An Assessment Eminent Domain and an Analysis of Broad Interpretations vs. Literal Interpretations
For many years the judiciary system has become a medium for the making of policy. Major court cases have dictated the outcome of many issues that have been brought before the court. Eminent domain and the right to privacy are not two subjects easily combined, but will be used in this thesis to discuss the matter of constitutional concepts that exist in a variable state. In observance, how the founding fathers may have interpreted the definition of eminent domain and the right to privacy may or may not necessarily be interpreted the same way by the Courts.
“If men were angels, no government would be necessary. If angels were to govern men, neither external nor internal controls on government would be necessary. In framing a government which is to be administered by men over men, the great difficulty lies in this: you must first enable the government to control the governed; and in the next place oblige it to control itself.”
-James Madison, The Federalist Papers No. 51
It has been the challenge of all just and fair governments to create a system capable of both governing the masses for the purpose of maintaining order and finding the necessary boundaries needed to keep those entrusted with power from abusing their position and authority. The founding fathers of the Constitution of the United States of America spent one-hundred and sixteen days (Bernstein, 2004) attempting to build a system of checks and balances to ensure the protection of the governed from the government. Furthermore, the system was also built to allow those entrusted with power to have the authority to perform actions their wisdom judges as productive and fruitful to the community at large.
The founding fathers, being both men and mortal, were not capable of seeing the vast, complex organism the society they were creating would someday become. They did not have the foresight to conceive a world capable of weapons of mass destruction, scientific endeavors of unlimited proportions, or all the possible future ethical states the American people could exist in. Nevertheless, the standards the Constitution holds and the values it possesses are capable of being interpreted within the current way of life. One of the Founding Fathers’ concepts that is being evaluated in twenty-first century terms is the constitutional component of eminent domain and the interpretation of it constitutional foundation.
This thesis is an examination of eminent domain as pertaining to the Founding Fathers’ understanding in the terms of current and contemporary perspectives. More specifically, this examination will be on the concept of eminent domain, which is the inherent power of the state to seize private property, and the current conflict of narrow vs. broad interpretations.
This topic was chosen due to the fluctuating nature of the subject and the divide among current leaders in the interpretation on the matter. The examination will include a look at the court case decisions, Supreme Court Justices’ opinions, and an assessment of what the Framers of the United States Constitution had to say about the subject and what was its original intention. The examination will also observe which state eminent domain currently exist in; a trend towards narrow or broad interpretation.

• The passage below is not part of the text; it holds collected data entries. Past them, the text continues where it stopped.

theorem test_slice_upkeep :
    homeSlice (homeState [] {}) 0x400 = some homeN ∧ homeN < 2592 ∧ sliceUp (homeState [] {}) 0 = true
      ∧ runs (.reduceWayWaitTimeout 0x400) (homeState [] { miss := [{ line := 0x400, op := .wayWait, waiters := [] }] }) (fun t => (getSlice t homeN).redCause == 16) = true
      ∧ runs (.patrolScrubVisit 0 true []) { on with comb := { on.comb with slices := [(0, { scrubPos := 32767 })] } } (fun t =>
          (getSlice t 0).scrubPos == 0 && (getSlice t 0).scrubDrop == 1 && (getSlice t 0).cause == 16) = true
      ∧ runs (.patrolScrubVisit 0 false []) on (fun t => (getSlice t 0).scrubPos == 1 && (getSlice t 0).scrubDrop == 0) = true
      ∧ runs (.sliceWake 0) on (fun t => (getSlice t 0).gen == 1 && (getSlice t 0).sweeping
          && runs (.wakeSweepComplete 0) t (fun u => !(getSlice u 0).sweeping && u.comb.swept == [0])) = true := by decide +kernel
theorem test_scrub_of_a_good_line :
    let s := homeState [(0x400, lineWith 7 {})] { scrubPos := storageLine 0x400 3 }
    ((sliceLines s homeN).find? fun e => storageLine e.1 e.2.way == storageLine 0x400 3) = some (0x400, lineWith 7 {})
      ∧ lineHeld s homeN 0x400 = false
      ∧ runs (.patrolScrubVisit (Fin.ofNat 2592 homeN) false []) s (fun t => t.comb.lines == [(0x400, lineWith 7 {})] && (getSlice t homeN).corr == 0) = true := by
  decide +kernel
theorem test_split_change :
    performed .mp false 1 31 0 on
      ∧ runs (.splitChange .mp 3) (withCore 0 { st := .loaded }) (fun t => t.answers == [.busError] && t.comb.split == 0) = true
      ∧ runs (.splitChange .mp 3) { on with comb := { on.comb with lines := [(0x400000000, lineWith 1 {}), (0x400, lineWith 7 {})] } } (fun t =>
          t.comb.split == 3 && t.comb.lines.map Prod.fst == [0x400] && t.comb.splitTo == none) = true
      ∧ runs (.splitChange .mp 2) (scratchState [(0x400000000, lineWith 1 {})]) (fun t =>
          t.comb.split == 2 && t.comb.lines.map Prod.fst == [0x400000000]) = true := by
  unfold performed; decide +kernel

/-! ### Stacks and the regulator -/

/-- The stack of line 0x400. -/
def stackN : Nat := stackOf on 0x400
/-- The device with the registers of that stack, and lines that read bad. -/
def stackState (k : Stack) (bad : List Nat) : State := { on with hbm := { on.hbm with ctrls := [(stackN, k)], bad, mem := memWrite {} 0x10000 1 7 } }
theorem test_stack_reads :
    inHbm (64 * 0x400) = true ∧ layerDown (stackState {} []) 0 = false ∧ memWf (stackState {} []).hbm.mem = true
      ∧ runs (.hbmRead core5 0x400 true false 3) (stackState {} []) (fun t => t.answers == [.line 5 0x400 7] && (getStack t stackN).eccCorr == 3
          && tblGet 0 t.reg.counts 5 == 64) = true
      ∧ runs (.hbmRead core5 0x400 false true 0) (stackState {} []) (fun t => t.answers == [.line 5 0x400 7] && (getStack t stackN).retries == 1) = true
      ∧ runs (.hbmRead core5 0x400 false false 0) (stackState {} []) (fun t => t.answers == [.fail 5 0x400 9] && t.hbm.bad == [0x400]
          && (getStack t stackN).failAddr == some (0x400, false)) = true
      ∧ runs (.hbmRead core5 0x400 true true 0) (stackState { selfRefresh := true } []) (fun t => t.answers == [.fail 5 0x400 0x0D]) = true := by decide +kernel
/-- A request of level 2 waits at the stack: a read that is not it has no turn, and its own read takes it from the queue. -/
theorem test_turns_at_a_stack :
    let s := { stackState {} [] with reg := { on.reg with waiting := [{ id := 1, master := 9, cls := 0, line := 0x400, level := 2, droppable := false }] } }
    takeTurn core5 0x400 (clearAnswers s) = none ∧ runs (.hbmRead core5 0x400 true false 3) s (fun t => decide (t = s)) = true
      ∧ runs (.hbmRead { core5 with master := 9 } 0x400 true false 0) s (fun t => t.reg.waiting.isEmpty && t.answers == [.line 5 0x400 7]
          && tblGet 0 t.reg.counts 9 == 0) = true := by decide +kernel
/-- The first line above the HBM window. -/
theorem test_stack_address_above_hbm :
    inHbm (64 * 12884901888) = false
      ∧ runs (.hbmWrite core5 12884901888 1 1 true) on (fun t => t.answers == [.fail 5 12884901888 2]) = true := by decide +kernel
theorem test_stack_writes :
    runs (.hbmWrite core5 0x400 2 0xBBAA true) (stackState {} [0x400]) (fun t => memRead t.hbm.mem 0x10000 2 == 0xBB07 && t.hbm.bad.isEmpty
        && t.answers == [.ack 5 0x400]) = true
      ∧ runs (.hbmWrite core5 0x400 2 0xBBAA false) (stackState {} []) (fun t => memRead t.hbm.mem 0x10000 2 == 7 && (getStack t stackN).cause == 8
          && t.mgt.stepInt.getLsbD 31) = true := by decide +kernel
/-- 85 °C does not double the refresh and 86 does; 94 does not throttle and 95 does; at 90 throttling stays. -/
theorem test_stack_temperatures :
    let at_ (k : Stack) (c : Byte) (f : Stack → Bool) := runs (.hbmTempRead 3 c) { on with hbm := { on.hbm with ctrls := [(3, k)] } } fun t => f (getStack t 3)
    (at_ {} 85 fun k => !k.refreshX2) = true ∧ (at_ {} 86 fun k => k.refreshX2) = true ∧ (at_ { refreshX2 := true } 80 fun k => k.refreshX2) = true
      ∧ (at_ { refreshX2 := true } 79 fun k => !k.refreshX2) = true
      ∧ (at_ {} 94 fun k => !k.throttled) = true ∧ (at_ {} 95 fun k => k.throttled && k.cause == 2) = true
      ∧ (at_ { throttled := true } 90 fun k => k.throttled) = true ∧ (at_ { throttled := true } 89 fun k => !k.throttled) = true := by decide +kernel
theorem test_stack_patrol_and_self_refresh :
    runs (.hbmPatrolRead 3 true true true 0) { on with hbm := { on.hbm with ctrls := [(3, { patrolPos := 268435455 })] } } (fun t =>
        (getStack t 3).patrolPos == 268435456 && (getStack t 3).patrolDrop == 1
        && runs (.hbmPatrolRead 3 false true true 0) t (fun u => decide (u = t)) && (getStack t 3).cause == 16) = true
      ∧ runs (.hbmPatrolRead 3 false true true 2) on (fun t => (getStack t 3).patrolPos == 1 && (getStack t 3).eccCorr == 2) = true
      ∧ runs (.selfRefreshEntry 3) on (fun t => (getStack t 3).selfRefresh) = true := by decide +kernel

/-- A reservation in force of masters 0 to 9 in class 2, with 1 times 64 bytes for each master. -/
def rsvState : State :=
  { on with reg := { on.reg with rsv := [(0, { lo := BitVec.ofNat 32 (9 * 2 ^ 11 + 2 * 2 ^ 22), budget := 1, admitted := true, eff := 1, effNext := 1, inForce := true, now := BitVec.ofNat 32 (9 * 2 ^ 11 + 2 * 2 ^ 22) })] } }
theorem test_request_levels :
    runs (.requestAdmission 7 9 2 false none 0x400) rsvState (fun t => t.reg.waiting == [{ id := 7, master := 9, cls := 2, line := 0x400, level := 2, droppable := false }]
        && tblGet 0 t.reg.counts 9 == 64
        && runs (.requestAdmission 8 9 2 false none 0x400) t (fun u => (u.reg.waiting.map fun r => r.level) == [2, 0])) = true
      ∧ runs (.requestAdmission 7 10 2 false none 0x400) rsvState (fun t => (t.reg.waiting.map fun r => r.level) == [1]) = true
      ∧ runs (.requestAdmission 7 9 5 true (some 0) 0x400) rsvState (fun t => t.reg.waiting.isEmpty && tblGet 0 t.reg.clsDrop 5 == 1 && t.answers == [.dropped 7]) = true
      ∧ runs (.requestAdmission 7 9 2 true (some 0) 0x400) rsvState (fun t => (t.reg.waiting.map fun r => r.level) == [3]) = true
      ∧ (hbmClass rsvState 5).getLsbD 31 = true ∧ (hbmClass rsvState 2).getLsbD 30 = false := by decide +kernel
theorem test_deadline_and_age :
    let s (drop : Bool) := { on with reg := { on.reg with waiting := [{ id := 7, master := 9, cls := 5, line := 0x400, level := 1, droppable := drop }] } }
    runs (.deadlineExpiry 7) (s true) (fun t => t.reg.waiting.isEmpty && tblGet 0 t.reg.clsDrop 5 == 1 && t.answers == [.dropped 7]) = true
      ∧ runs (.deadlineExpiry 7) (s false) (fun t => (t.reg.waiting.map fun r => r.level) == [3]) = true
      ∧ runs (.requestAgeing 7) (s false) (fun t => (t.reg.waiting.map fun r => r.level) == [2]) = true
      ∧ runs .regulatorWindowBoundary { rsvState with reg := { rsvState.reg with counts := [(9, 64)] } } (fun t => t.reg.counts.isEmpty
          && (t.reg.rsv.map fun e => e.2.eff) == [1]) = true := by decide +kernel
/-- A range that ends above master 1,204, one that meets the entry at master 9, one above the limit, and a good one. -/
theorem test_reservations :
    let w (first last cls : Nat) : Word32 := BitVec.ofNat 32 (first + last * 2 ^ 11 + cls * 2 ^ 22 + 2 ^ 31)
    let big := { rsvState with reg := { rsvState.reg with rsv := rsvState.reg.rsv ++ [(1, { budget := 0xFFFFF })] } }
    performed .mp false 0 31 96 rsvState
      ∧ runs (.reservationAdmission .mp 1 (w 0 1205 1)) rsvState (fun t => t.reg.reason == 3 && !(getRsv t 1).admitted) = true
      ∧ runs (.reservationAdmission .mp 1 (w 9 20 2)) rsvState (fun t => t.reg.reason == 2 && t.reg.cause == 2) = true
      ∧ runs (.reservationAdmission .mp 1 (w 10 20 2)) big (fun t => t.reg.reason == 1) = true
      ∧ runs (.reservationAdmission .mp 1 (w 10 20 2)) rsvState (fun t => (getRsv t 1).admitted && (getRsv t 0).admitted && t.reg.reason == 0) = true := by
  unfold performed; decide +kernel

/-! ### Boxes and posts -/

theorem test_box_is_reached :
    boxReached (.via (.host 0)) 0 on ∧ boxReached .controller 2408 on ∧ boxReached (.via .mp) 2455 on :=
  ⟨⟨3, 0, 0, by decide +kernel, by unfold performed; decide +kernel⟩, ⟨3, 0, 64, by decide +kernel, by decide +kernel⟩,
    ⟨3, 23, 64, by decide +kernel, by unfold performed; decide +kernel⟩⟩
/-- The device with a box. -/
def boxState (i : Nat) (b : Box) : State := { on with mbx := { on.mbx with boxes := [(i, b)] } }
theorem test_box_fills_and_tells :
    let msi : Word32 := BitVec.ofNat 32 (2 ^ 31 + 3 * 2 ^ 26 + 255)
    runs (.mailboxDataWrite (.via .mp) (.c2h 0) 15 9) (boxState 1200 {}) (fun t => (getBox t 1200).data == BitVec.ofNat 512 (9 * 2 ^ 480)) = true
      ∧ runs (.mailboxSend (.via .mp) (.c2h 0) 64) (boxState 1200 { intFull := true, msi }) (fun t => (getBox t 1200).full
          && t.mbx.eip == [(3 * 4096 + 255, true)]) = true
      ∧ runs (.mailboxSend (.via .mp) (.c2h 0) 65) (boxState 1200 {}) (fun t => t.answers == [.busError] && !(getBox t 1200).full) = true
      ∧ runs (.mailboxSend (.via .mp) (.c2h 0) 1) (boxState 1200 { full := true }) (fun t => (t.mgt.ring.map fun e => e.code) == [0x0C]) = true := by
  decide +kernel
theorem test_box_empties :
    coreEnd on 0 = false
      ∧ runs (.mailboxRelease (.via (.host 0)) (.c2h 0)) (boxState 1200 { full := true }) (fun t => !(getBox t 1200).full && t.answers == [.done]) = true
      ∧ runs (.mailboxRelease (.via .mp) (.h2m 0)) (boxState 2400 { full := true }) (fun t => (getBox t 2400).full && t.answers == [.busError]) = true
      ∧ runs (.mailboxAck (.via .mp) (.h2m 0) 0x12345) (boxState 2400 { full := true }) (fun t => (getBox t 2400).ack == 0x2345 && (getBox t 2400).ackValid) = true
      ∧ runs (.mailboxAck (.via .mp) (.c2h 0) 1) (boxState 1200 { full := true }) (fun t => t.answers == [.busError]) = true := by decide +kernel
theorem test_posts :
    let p : PostMsg := { handle := 4, box := 7, hdr := 3, data := 9 }
    (on.mbx.posts.length < postLimit ∧ boxReachable on 7 = true ∧ coreEnd on 7 = false)
      ∧ runs (.post (.post (.h2c 7) 3 9)) on (fun t => t.answers == [.handle 0] && (getBox t 7).full && (getBox t 7).data == 9 && t.mbx.posts.isEmpty) = true
      ∧ runs (.post (.post (.h2c 7) 3 9)) (boxState 7 { full := true }) (fun t => t.mbx.posts == [{ handle := 0, box := 7, hdr := 3, data := 9 }]) = true
      ∧ runs (.post (.post (.c2h 7) 3 9)) on (fun t => t.answers == [.refused]) = true
      ∧ runs (.post (.withdraw 4)) { on with mbx := { on.mbx with posts := [p] } } (fun t => t.mbx.posts.isEmpty && t.answers == [.done]) = true
      ∧ runs (.post (.withdraw 5)) { on with mbx := { on.mbx with posts := [p] } } (fun t => t.answers == [.refused]) = true
      ∧ runs (.post (.retry (.h2c 7))) { on with mbx := { on.mbx with posts := [p] } } (fun t => (getBox t 7).full && (getBox t 7).hdr == 3) = true := by
  refine ⟨⟨Nat.succ_pos _, by decide +kernel, by decide +kernel⟩, ?_, ?_, ?_, ?_, ?_, ?_⟩ <;> decide +kernel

The method that will be used to explore eminent domain will be an objective assessment of current opinions on the matter from Supreme Court justices, experts of the topic, and literature reviews. This thesis is not a subjective opinion on eminent domain, but is a collection of evidence that evaluates the opinions and decisions of modern leaders. However, evidence does show that there is a trend towards a broad interpretation of eminent domain and the suggestion that eminent domain is being use to support large corporations and specific individuals for various financial reasons. The evidence does not invalidate the importance of eminent domain and its position in American society, but supports the argument for reevaluation of the issue for improved clarity and understanding.
Purpose of Paper
The purpose of the paper is to show the present development of the use of eminent domain and its main interpretations in the context of various situations and time periods. Its purpose includes the necessity to clarify terms that surround the eminent domain topic, such as “taking clause” or “public use”. A subsequent section will expand more on the definitions of terms and phrases. The first sections of this paper will study the idea of eminent domain and the reasoning for its existence founded within the Constitution and the words of the Founding Fathers.
An assessment of recent court cases on the subject will also be explored to analyze the current interpretation of the topic of eminent domain. The purpose of midsection of the paper is to explain the law cases that decided the precedence for the use of eminent domain. The court cases main function is to illustrate the various situations were eminent domain was implemented, brought to court, and decided by Supreme Court justices. By doing this, an observation of the justices’ rationale, the diverse time periods, and the change in leadership can show what influenced the validation or invalidation of the use of eminent domain.
The purpose of last sections of this paper is to show eminent domain’s various forms on an international and social level. It will expand on the concept of eminent domain found in other countries and on other levels not explicitly established in general examinations. The purpose is to answer the question of whether or not America is the only country faced with the dilemma of taking private property from private citizens. As well as the assessment of the interaction of eminent domain and religion and whether or not these interactions fall under the guise of separation of church and state.
“Property is surely a right of mankind as real as liberty.”